In hydrometallurgical processes for the production of metallic Zinc becomes zinc sulfide with an aqueous sulfuric acid solution, which with the zinc oxide reacts in the roast to form zinc sulphate, leached out. The thereby formed Solution is then usually electrolyzed, depositing metallic zinc and sulfuric acid is formed, and the sulfuric acid is used to leach further Roasted material returned.

It is also essential that the zinc contained in the roasted material in the Leaching liquid is readily soluble. There is little improvement in solubility of great influence on the effectiveness and economy of the process; one An increase of 2% can make significant financial savings on a zinc plant mean size. Furthermore, the yield is reduced by certain when roasting generated impurities are reduced, and the subsequent electrolytic refining is hindered and complicated by such impurities. The quality of the roast and the solubility of the zinc contained therein in the caustic solution are a) as Concentration of zinc sulphide (ZnS), b) Concentration of zinc sulphate (ZnS04) and c) Concentration of ferrite (Zn0 - Fe203) determined. Zinc sulfide contained in the roast is insoluble in the caustic solution, and in practice there will be a lot of zinc sulfide in the roasted material of a maximum of 0.6% is considered permissible. Zinc sulfate is in the Leach solution soluble. The permissible ratio of zinc oxide to sulphate in the roast however, it is limited in leaching and electrolysis. When the sulfate content of the roasted food exceeds an upper limit of about 2.0%, the acidic solution must be withdrawn from the electrolysis, causing a loss in yield of zinc with brings itself.

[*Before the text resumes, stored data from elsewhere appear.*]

-- ==== Sys2Proof/Machine/Object.lean ====
section
/-! DEFINITION. Heap objects: the allocation bitmap (13 R376), headers (13 R379), references and the barrier (13 R377 to R381),
allocation and release (13 R387, 01 R32). -/

namespace Sys2Proof.Machine

open Sys2Proof

/-! ### Ranges and granules -/

/-- Current epoch of a heap (13 R374). -/
def Heap.ce (h : Heap) : Nat := h.flips % 4

/-- A range of addresses lies wholly in the hot range, or in the cold range (13 R373). -/
def Heap.inHot (h : Heap) (va n : Nat) : Bool := decide (h.hbase ≤ va) && decide (va + n ≤ h.hbase + h.hbytes)
def Heap.inCold (h : Heap) (va n : Nat) : Bool := decide (h.cbase ≤ va) && decide (va + n ≤ h.cbase + h.cbytes)
def Heap.inRange (h : Heap) (va n : Nat) : Bool := h.inHot va n || h.inCold va n

/-- Bitmap bit of a granule, and back (13 R376: the hot range and then the cold range). -/
def Heap.bitOf (h : Heap) (va : Nat) : Nat := if h.inHot va 1 then (va - h.hbase) / 16 else h.hbytes / 16 + (va - h.cbase) / 16
def Heap.vaOf (h : Heap) (g : Nat) : Nat := if g < h.hbytes / 16 then h.hbase + 16 * g else h.cbase + 16 * (g - h.hbytes / 16)

/-- Set bits of one physical stretch of the bitmap, whose first byte holds bit `g0`. -/
def bitsIn (mem : List Host.Cell) (pa n g0 : Nat) : List Nat :=
  (mem.filter (fun c => decide (pa ≤ c.1) && decide (c.1 < pa + n))).flatMap (fun c =>
    ((List.range 8).filter (fun i => c.2.getLsbD i)).map (fun i => g0 + 8 * (c.1 - pa) + i))

/-- Allocated granules among bits [lo, hi), ascending. -/
def allocBits (s : State) (q : Queue) (h : Heap) (lo hi : Nat) : List Nat :=
  if hi ≤ lo then [] else
  let b0 := lo / 8
  let cuts := pageCuts (h.bitmap.toNat + b0) ((hi - 1) / 8 - b0 + 1)
  (cuts.flatMap (fun c =>
    match walk s q c.1 with
    | .leaf x => bitsIn s.mem (x.pa c.1) c.2 (8 * (c.1 - h.bitmap.toNat))
    | _ => [])).filter (fun g => decide (lo ≤ g) && decide (g < hi))

/-- The byte of the bitmap that holds an address's bit. -/
def Heap.bitAt (h : Heap) (va : Nat) : Nat := h.bitmap.toNat + h.bitOf va / 8

/-- The allocation bit of an address. -/
def allocated (s : State) (q : Queue) (h : Heap) (va : Nat) : Bool := bitOf (hwNum s q (h.bitAt va) 1) (h.bitOf va % 8)

/-- Write an allocation bit. -/
def setAlloc (s : State) (q : Queue) (h : Heap) (va : Nat) (on : Bool) : State :=
  let at_ := h.bitAt va
  let b := hwNum s q at_ 1
  let m := 2 ^ (h.bitOf va % 8)
  hwWriteNum s q at_ 1 (if on then Nat.lor b m else b - Nat.land b m)

/-! ### Headers (13 R379) -/

/-- An object header; `rel` is 0 still, 1 copying, 2 final, 3 forwarded. -/
structure Header where
  size : Nat
  cls : Nat
  pins : Nat
  rel : Nat
  frozen : Bool
  kind : Bool
  rsv : Nat
  deriving DecidableEq, Repr

def headerOf (w : Nat) : Header :=
  { size := bitsOf w 96 32, cls := bitsOf w 80 16, pins := bitsOf w 64 16, rel := bitsOf w 62 2, frozen := Sys2Proof.bitOf w 61
    kind := Sys2Proof.bitOf w 60, rsv := bitsOf w 0 60 }

def Header.bits (h : Header) : Nat :=
  packBits [(60, h.rsv), (1, h.kind.toNat), (1, h.frozen.toNat), (2, h.rel), (16, h.pins), (16, h.cls), (32, h.size)]

/-- The header at an object address. -/
def headerAt (s : State) (q : Queue) (a : Nat) : Header := headerOf (hwNum s q a 16)

/-- Write a header: one indivisible change (13 R379). -/
def putHeader (s : State) (q : Queue) (a : Nat) (h : Header) : State := hwWriteNum s q a 16 h.bits

/-- A header is sound (13 R379). -/
def soundAt (s : State) (q : Queue) (h : Heap) (a : Nat) (hd : Header) : Bool :=
  hd.rsv == 0 && hd.size % 16 == 0 && decide (16 ≤ hd.size) && decide (hd.size ≤ 2 ^ 30) && h.inRange a (16 + hd.size) && allocated s q h a

/-- Objects whose header or body meets [va, va + n): the last that starts at or before it, and those that start inside. -/
def objsMeeting (s : State) (q : Queue) (h : Heap) (va n : Nat) : List Nat :=
  if !h.inRange va 1 then [] else
  let base := if h.inHot va 1 then 0 else h.hbytes / 16
  let g := h.bitOf va
  let before := (allocBits s q h (Nat.max base (g - 2 ^ 26)) (g + 1)).getLast?.toList.map h.vaOf
  let inside := (allocBits s q h (g + 1) (g + (va % 16 + n + 15) / 16)).map h.vaOf
  (before ++ inside).filter (fun a => overlaps va (va + n) a (a + 16 + (headerAt s q a).size))

/-! ### References and the barrier (13 R377 to R381) -/

/-- How the barrier answers: a failure has its code and detail words, the second the offending lanes where none is given. -/
inductive Res where
  | null
  | obj (a : Nat) (h : Header) (healed : DWord)
  | fail (code d0 : Nat) (d1 : Option Nat)
  | fault (va level entry : Nat)
  deriving DecidableEq, Repr

/-- The bits of a healed reference. -/
def refBits (epoch : Nat) (pin kind : Bool) (a : Nat) : DWord :=
  BitVec.ofNat 64 (epoch % 4 * 2 ^ 62 + (if pin then 2 ^ 61 else 0) + (if kind then 2 ^ 60 else 0) + a % 2 ^ 57 +
    (if Sys2Proof.bitOf a 56 then 7 * 2 ^ 57 else 0))

/-- The address that a reference holds, extended to 64 bits as an object address (13 R377). -/
def refAddr (r : DWord) : Nat :=
  bitsOf r.toNat 0 57 + (if Sys2Proof.bitOf r.toNat 56 then 0x7f * 2 ^ 57 else 0)

/-- A nonzero reference is well-formed (13 R378). -/
def wellFormedRef (r : DWord) : Bool :=
  bitsOf r.toNat 0 4 == 0 && bitsOf r.toNat 57 3 == (if Sys2Proof.bitOf r.toNat 56 then 7 else 0)

/-- Epoch of a reference relative to ce (13 R378): 0 current, 1 and 2 live, 3 retired. -/
def refAge (h : Heap) (r : DWord) : Nat := (h.ce + 4 - bitsOf r.toNat 62 2) % 4

/-- Follow the forwarded entries of the cycles after a reference's epoch, oldest first (13 R380). -/
def followFwd (h : Heap) : Nat → Nat → Nat
  | 0, a => a
  | k + 1, a =>
    followFwd h k (match h.fwd.find? (fun f => f.cycle + k == h.flips && f.forwarded && f.old == a) with
      | some f => f.new
      | none => a)

/-- `resolve` (13 R380). Its reads of the header and of the allocation bit are demand reads: they meet the page table (07 R240) and
uncorrectable errors (07 R210) like the access that follows them. -/
def resolve (s : State) (q : Queue) (h : Heap) (r : DWord) : Res :=
  if r = 0 then .null
  else if !wellFormedRef r then .fail 0x51 r.toNat none
  else if refAge h r = 3 then .fail 0x52 r.toNat (some h.ce)
  else
    let a := followFwd h (refAge h r) (refAddr r)
    if !h.inRange a 16 then .fail 0x51 r.toNat none
    else match walk s q a with
      | .invalid l e => .fault a l e
      | .malformed l e => .fail 0x23 a (some (entryWithLevel l e))
      | .bad g => .fail 0x25 a (some g)
      | .leaf x =>
        let hd := headerAt s q a
        match badIn s (x.pa a) 16, walk s q (h.bitAt a) with
        | some g, _ => .fail 0x25 a (some g)
        | none, .invalid l e => .fault (h.bitAt a) l e
        | none, .malformed l e => .fail 0x23 (h.bitAt a) (some (entryWithLevel l e))
        | none, .bad g => .fail 0x25 (h.bitAt a) (some g)
        | none, .leaf y =>
          if (badIn s (y.pa (h.bitAt a)) 1).isSome then .fail 0x25 (h.bitAt a) (badIn s (y.pa (h.bitAt a)) 1)
          else if !soundAt s q h a hd || hd.kind != Sys2Proof.bitOf r.toNat 60 then .fail 0x51 r.toNat none
          else .obj a hd (refBits h.ce (Sys2Proof.bitOf r.toNat 61) (Sys2Proof.bitOf r.toNat 60) a)

/-- The walks that the barrier makes for references, whatever becomes of their unit (07 R228). -/
def noteRefs (s : State) (q : Queue) (h : Option Heap) (rs : List DWord) : State :=
  match h with
  | none => s
  | some h => rs.foldl (fun s r =>
    let a := followFwd h (refAge h r) (refAddr r)
    if r = 0 || !wellFormedRef r || refAge h r = 3 || !h.inRange a 16 then s
    else hwNote (hwNote s q a 16 false) q (h.bitAt a) 1 false) s

/-! ### Relocation's holds (13 R392, R393) -/

/-- A cycle that has not flipped, and one whose flip is not acknowledged. -/
def RelCycle.unflipped (c : RelCycle) : Bool := c.st != .ack

/-- The destination of an object whose flip is not yet acknowledged: accesses to it wait (13 R392). -/
def heldDest (h : Heap) (a : Nat) : Bool :=
  match h.cycle with
  | some c => c.st == .ack && c.objs.any (fun o => o.new == a)
  | none => false

/-- The source of an object in FINAL: writes wait (13 R392). -/
def heldSource (h : Heap) (a : Nat) : Bool :=
  match h.cycle with
  | some c => (c.st == .final || c.st == .ack) && c.objs.any (fun o => o.old == a)
  | none => false

/-! ### HW fields of the descriptor (13 R374, R490) -/

/-- gstate (13 R490). -/
def Heap.gstate (h : Heap) : Nat := (if h.cycle.isSome then 1 else 0) + (if h.heal then 2 else 0)

/-- Extents that no allocation may take: allocated objects, space awaiting the page epoch, and destinations of a cycle (13 R376). -/
def occupied (s : State) (qn : Nat) (q : Queue) (h : Heap) (hot : Bool) : List (Nat × Nat) :=
  let objs := (allocBits s q h (if hot then 0 else h.hbytes / 16) (if hot then h.hbytes / 16 else h.hbytes / 16 + h.cbytes / 16)).map
    (fun g => (h.vaOf g, 16 + (headerAt s q (h.vaOf g)).size))
  let rel := ((s.released.filter (fun r => r.queue == qn)).map (fun r => (r.addr, r.bytes))) ++
    (match h.cycle with | some c => c.objs.map (fun o => (o.new, 16 + o.size)) | none => [])
  objs ++ rel.filter (fun r => h.inHot r.1 1 == hot)

/-- Occupied extents in ascending order of address. -/
def sortExtents (xs : List (Nat × Nat)) : List (Nat × Nat) := xs.foldl (fun t x => tabPut t x.1 (Nat.max x.2 ((tabGet t x.1).getD 0))) []

/-- Free runs between extents that rise: start and length. -/
def freeRuns (cur stop : Nat) : List (Nat × Nat) → List (Nat × Nat)
  | [] => if cur < stop then [(cur, stop - cur)] else []
  | (a, n) :: t => (if cur < a then [(cur, a - cur)] else []) ++ freeRuns (Nat.max cur (a + n)) stop t

/-- Free runs of a range. -/
def freeIn (s : State) (qn : Nat) (q : Queue) (h : Heap) (hot : Bool) : List (Nat × Nat) :=
  let base := if hot then h.hbase else h.cbase
  freeRuns base (base + if hot then h.hbytes else h.cbytes) (sortExtents (occupied s qn q h hot))

/-- Write the HW fields (13 R374: 8-byte writes; the SW fields beside them stay). -/
def syncHeap (s : State) (qn : Nat) : State :=
  match tabGet s.heaps qn, tabGet s.queues qn with
  | some h, some q =>
    let longest := (freeIn s qn q h true).foldl (fun m r => Nat.max m (r.2 / 16)) 0
    let s := hwWriteNum s q h.desc.toNat 8 (packBits [(32, longest), (2, h.ce), (2, h.gstate), (12, 0), (16, hwNum s q (h.desc.toNat + 6) 2)])
    hwWriteNum s q (h.desc.toNat + 8) 8 (packBits [(32, h.cycles), (32, hwNum s q (h.desc.toNat + 12) 4)])
  | _, _ => s

/-! ### Allocation and release -/

/-- Where an object of `n` body bytes goes: the implementation's choice (13 R387), taken from the choices where it names free space, else the
first free run that is long enough. -/
def placeObject (s : State) (qn : Nat) (q : Queue) (h : Heap) (hot : Bool) (n : Nat) : Option Nat :=
  let runs := freeIn s qn q h hot
  let c := choice s
  if c % 16 = 0 && runs.any (fun r => decide (r.1 ≤ c) && decide (c + 16 + n ≤ r.1 + r.2)) then some c
  else (runs.find? (fun r => decide (16 + n ≤ r.2))).map (·.1)

/-- Allocate an object: a zero body, its header, then its allocation bit (13 R387). The address is none where nothing is free. -/
def allocObject (s : State) (qn : Nat) (hot : Bool) (n cls : Nat) (kind frozen : Bool) : State × Option Nat :=
  match tabGet s.heaps qn, tabGet s.queues qn with
  | some h, some q =>
    match placeObject s qn q h hot n with
    | none => (s.chosen, none)
    | some a =>
      let s := hwWrite s.chosen q (a + 16) (List.replicate n 0)
      let s := putHeader s q a { size := n, cls := cls, pins := 0, rel := 0, frozen := frozen, kind := kind, rsv := 0 }
      (syncHeap (setAlloc s q h a true) qn, some a)
  | _, _ => (s, none)

/-- Release space through the page epoch (01 R32): recorded with e_rel := pe, then pe rises. -/
def releaseSpace (s : State) (qn addr bytes : Nat) : State :=
  { s with released := s.released ++ [{ queue := qn, addr := addr, bytes := bytes, eRel := s.pe }], pe := s.pe + 1 }

/-- An entry's bits (13 R397): state 0 free, 1 copying, 2 forwarded, 3 retired. -/
def fwdBits (cycle state : Nat) (o : RelObj) : Nat :=
  packBits [(2, 0), (2, state), (2, cycle % 4), (16, 0), (53, o.old / 16), (53, o.new / 16)]

/-- The table of a cycle: three tables take turns. -/
def fwdTable (h : Heap) (cycle : Nat) : Nat := h.fwdTab.toNat + cycle % 3 * 65536

/-- Write the entries of a cycle. -/
def writeFwd (s : State) (q : Queue) (h : Heap) (cycle state : Nat) (os : List RelObj) : State :=
  (os.zip (List.range os.length)).foldl (fun s x => hwWriteNum s q (fwdTable h cycle + 16 * x.2) 16 (if state = 0 then 0 else fwdBits cycle state x.1)) s

/-- Withdraw an object from a cycle that has not flipped (13 R393): its entry goes, here and in the forwarding area, its header is still again, its
destination is free, and the writes that were held for it alone are performed. -/
def withdraw (s : State) (qn a : Nat) : State :=
  match tabGet s.heaps qn, tabGet s.queues qn with
  | some h, some q =>
    match h.cycle with
    | some c =>
      if c.unflipped && c.objs.any (fun o => o.old == a) then
        let os := c.objs.filter (fun o => o.old != a)
        let stays := fun (w : PAddr × List Byte) => os.any (fun o => meetsVirtual s q o.old (16 + o.size) w.1 w.2.length)
        let h' := { h with cycle := some { c with objs := os, held := c.held.filter stays }
                           fwd := h.fwd.filter (fun f => !(f.cycle == h.flips + 1 && f.old == a)) }
        let s := (c.held.filter (fun w => !stays w)).foldl (fun s w => s.write w.1 w.2) { s with heaps := tabPut s.heaps qn h' }
        let s := hwWriteNum (writeFwd s q h (h.flips + 1) 1 os) q (fwdTable h (h.flips + 1) + 16 * os.length) 16 0
        syncHeap (putHeader s q a { headerAt s q a with rel := 0 }) qn
      else s
    | none => s
  | _, _ => s

/-! ### Pins (13 R389, R400) -/

/-- Lower the pin count of the object of a pinned reference. -/
def unpinRef (s : State) (qn : Nat) (r : DWord) : State :=
  match tabGet s.heaps qn, tabGet s.queues qn with
  | some h, some q =>
    match resolve s q h r with
    | .obj a hd _ => putHeader s q a { hd with pins := hd.pins - 1 }
    | _ => s
  | _, _ => s

/-- Release every pin that a group's reference registers hold (13 R400). -/
def releasePins (s : State) (qn : Nat) (g : Group) : State :=
  g.h.foldl (fun s hr => hr.2.foldl (fun s r => if Sys2Proof.bitOf r.toNat 61 then unpinRef s qn r else s) s) s

end Sys2Proof.Machine
end

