-- ==== Sys2Proof/Machine/Legal.lean ====
section
/-! DEFINITION. Which decoded parts stand in a legal unit (02 R53, R54, R58, R59, R63, R64, R66 to R69), and the registers that a form names. -/

namespace Sys2Proof

/-- Register classes that units name (02 R62). -/
inductive RegClass where
  | lane | uni | pred | ref
  deriving DecidableEq, Repr

/-- A register operand: class, first register, number of registers. -/
structure Opnd where
  cls : RegClass
  reg : Nat
  width : Nat
  deriving DecidableEq, Repr

/-- Registers of a lane value by size code: one, or a pair under `.d` (02 R62, R67). -/
def wordsOf (size : Nat) : Nat := if size = 3 then 2 else 1

/-- Registers of a `qla` window (09 R279): data registers, then scale registers for an MX format. -/
def laWindow (fmt n : Nat) : Nat :=
  match qfmtOf fmt with
  | some f => (n + 1) * f.bits + (if f.isMx then (n + 1 + 3) / 4 else 0)
  | none => 0
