-- ==== Sys2Proof/Machine/Begin.lean ====
section
/-! DEFINITION. Issuing engine operations: lookahead windows (02 R60), replay limits (04 R127), range-lock entries (03 R97 to R100, 06 R192). -/

namespace Sys2Proof.Machine

open Sys2Proof

/-- Operations in flight of a group. -/
def groupOps (s : State) (key g : Nat) : List (Nat × Op) := s.ops.filter (fun o => o.2.team == key && o.2.group == g)

/-- Operations that can still fault or be abandoned (04 R127). -/
def canReplay (o : Op) : Bool :=
  match o.body with
  | .mwait _ | .att _ | .pass _ | .conv _ => true
  | .link l => match l.form with | .lld | .lgat | .windowLoad | .windowStore | .windowWait | .windowRef | .windowLaunch => true | _ => false
  | _ => false

/-- A split is inside a unit that a drain abandons (04 R127). -/
def Split.abandons (sp : Split) : Bool := match sp.wait with | .bwait .. => true | .tsync _ => true | .clsync _ => true | _ => false

/-- A group has 8 units that can still fault or be abandoned: a ninth waits at issue (04 R127). -/
def replayFull (s : State) (c : Ctx) : Bool :=
  decide (((groupOps s c.key c.group.num).filter (fun o => canReplay o.2)).length + (c.live.splits.filter Split.abandons).length ≥ 8)

/-- An operation of the issuing unit. -/
def opOf (s : State) (c : Ctx) (lanes : BitVec 32) (body : OpBody) : Op :=
  { team := c.key, group := c.group.num, split := c.split.idx, core := c.core, queue := c.team.queue, grid := c.team.grid
    unit := s.unit.addr, npc := s.unit.npc, lanes := lanes, mask := c.split.mask, issued := s.cycle, halted := false, own := none, made := [], marked := [], body := body }

/-- Put an operation in flight; the split may issue `look` more units before it completes (02 R60). The unit has ended. -/
def beginOp (s : State) (c : Ctx) (lanes : BitVec 32) (look : Nat) (body : OpBody) : State :=
  let id := s.nextOp
  ({ s.named with ops := tabPut s.ops id (opOf s c lanes body) }).modGroup c.key c.group.num
    (fun g => g.modSplit c.split.idx (fun sp => { sp with windows := sp.windows ++ [(id, look)] }))

/-- The registers of an operation that can still trap: names that it creates hold a value from its issue on (04 R122, R123), its marks free
theirs, and both are remembered in its record. -/
def Op.claims (o : Op) (g : Group) (e : Eff) : Op :=
  { o with made := created g e, marked := (e.frees.eraseDups.filterMap (fun n => (tabGet g.v n).map (fun x => (n, x)))) }

/-- Put an operation in flight that can still trap; `e` names the lane registers that it writes when it completes, with any value, and what its
unit does to registers at once. -/
def beginLoad (s : State) (c : Ctx) (e : Eff) (lanes : BitVec 32) (look : Nat) (body : OpBody) : State :=
  let id := s.nextOp
  let made := created c.live e
  let hold : Eff := { e with v := made.map (fun n => (n, 0xffffffff#32, fun _ => 0)) }
  let s' := beginOp (finish s c hold) c lanes look body
  { s' with ops := tabMod s'.ops id (fun o => o.claims c.live e) }

/-- The operation's record changes. -/
def State.putOp (s : State) (id : Nat) (o : Op) : State := { s with ops := tabPut s.ops id o }

/-! ### Range locks -/

/-- Enter entries in a core's table. -/
def enterLocks (s : State) (core : Nat) (ls : List RangeLock) : State :=
  s.modCore core (fun k => { k with locks := k.locks ++ ls })

/-- A virtual range meets an entry; a hull that passes 2^64 goes on at 0 (14 R406). -/
def RangeLock.meets (l : RangeLock) (va n : Nat) : Bool :=
  overlaps va (va + n) l.lo l.hi || overlaps (va + 2 ^ 64) (va + 2 ^ 64 + n) l.lo l.hi || overlaps va (va + n) (l.lo + 2 ^ 64) (l.hi + 2 ^ 64)

/-- Index of the first entry that a virtual access meets: a load meets write entries, a store every entry (03 R98). The index is the entry's
place in the list, which shifts when an earlier one is released: the manual does not say how entries are numbered (log 77). -/
def virtConflict (s : State) (core asid va n : Nat) (write : Bool) : Option Nat :=
  (s.core core).locks.findIdx? (fun l => l.asid == some asid && (write || l.write) && l.meets va n)

/-- The same for a scratchpad access of a team (06 R192). -/
def spadConflict (s : State) (core team o n : Nat) (write : Bool) : Option Nat :=
  (s.core core).locks.findIdx? (fun l => l.asid.isNone && l.team == team && (write || l.write) && overlaps o (o + n) l.lo l.hi)

end Sys2Proof.Machine
end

Another complication arises from the presence of iron in the ore. Zinc oxide and ferric oxide react when they are in intimate contact with one another stand, with the formation of acid-insoluble zinc ferrites, for example the complex of the formula Zn0 # Fe203. The loss of recoverable zinc in the form of insoluble Zinc ferrites are used in technology as the "ferritization ratio", i. H. by a unit weight of iron insolubilized amount of zinc by weight. In an article by R. E. E y r e entitled "Suspension Roasting of Zinc Concentrates" on page 592 of the Canadian Mining & Metallurgical Bulletin, Vol. 54, No. 592 from August 1961, that is Ferritization ratio for a known Procedure indicated with 0.522 and it is noted that the author has over an improved method is reported in which the ferrite ratio is reduced to 0.46 is reduced. In the method of the present invention, the ferritization ratio is now is still further reduced, and this procedure is therefore again a considerable one Advancement of technology.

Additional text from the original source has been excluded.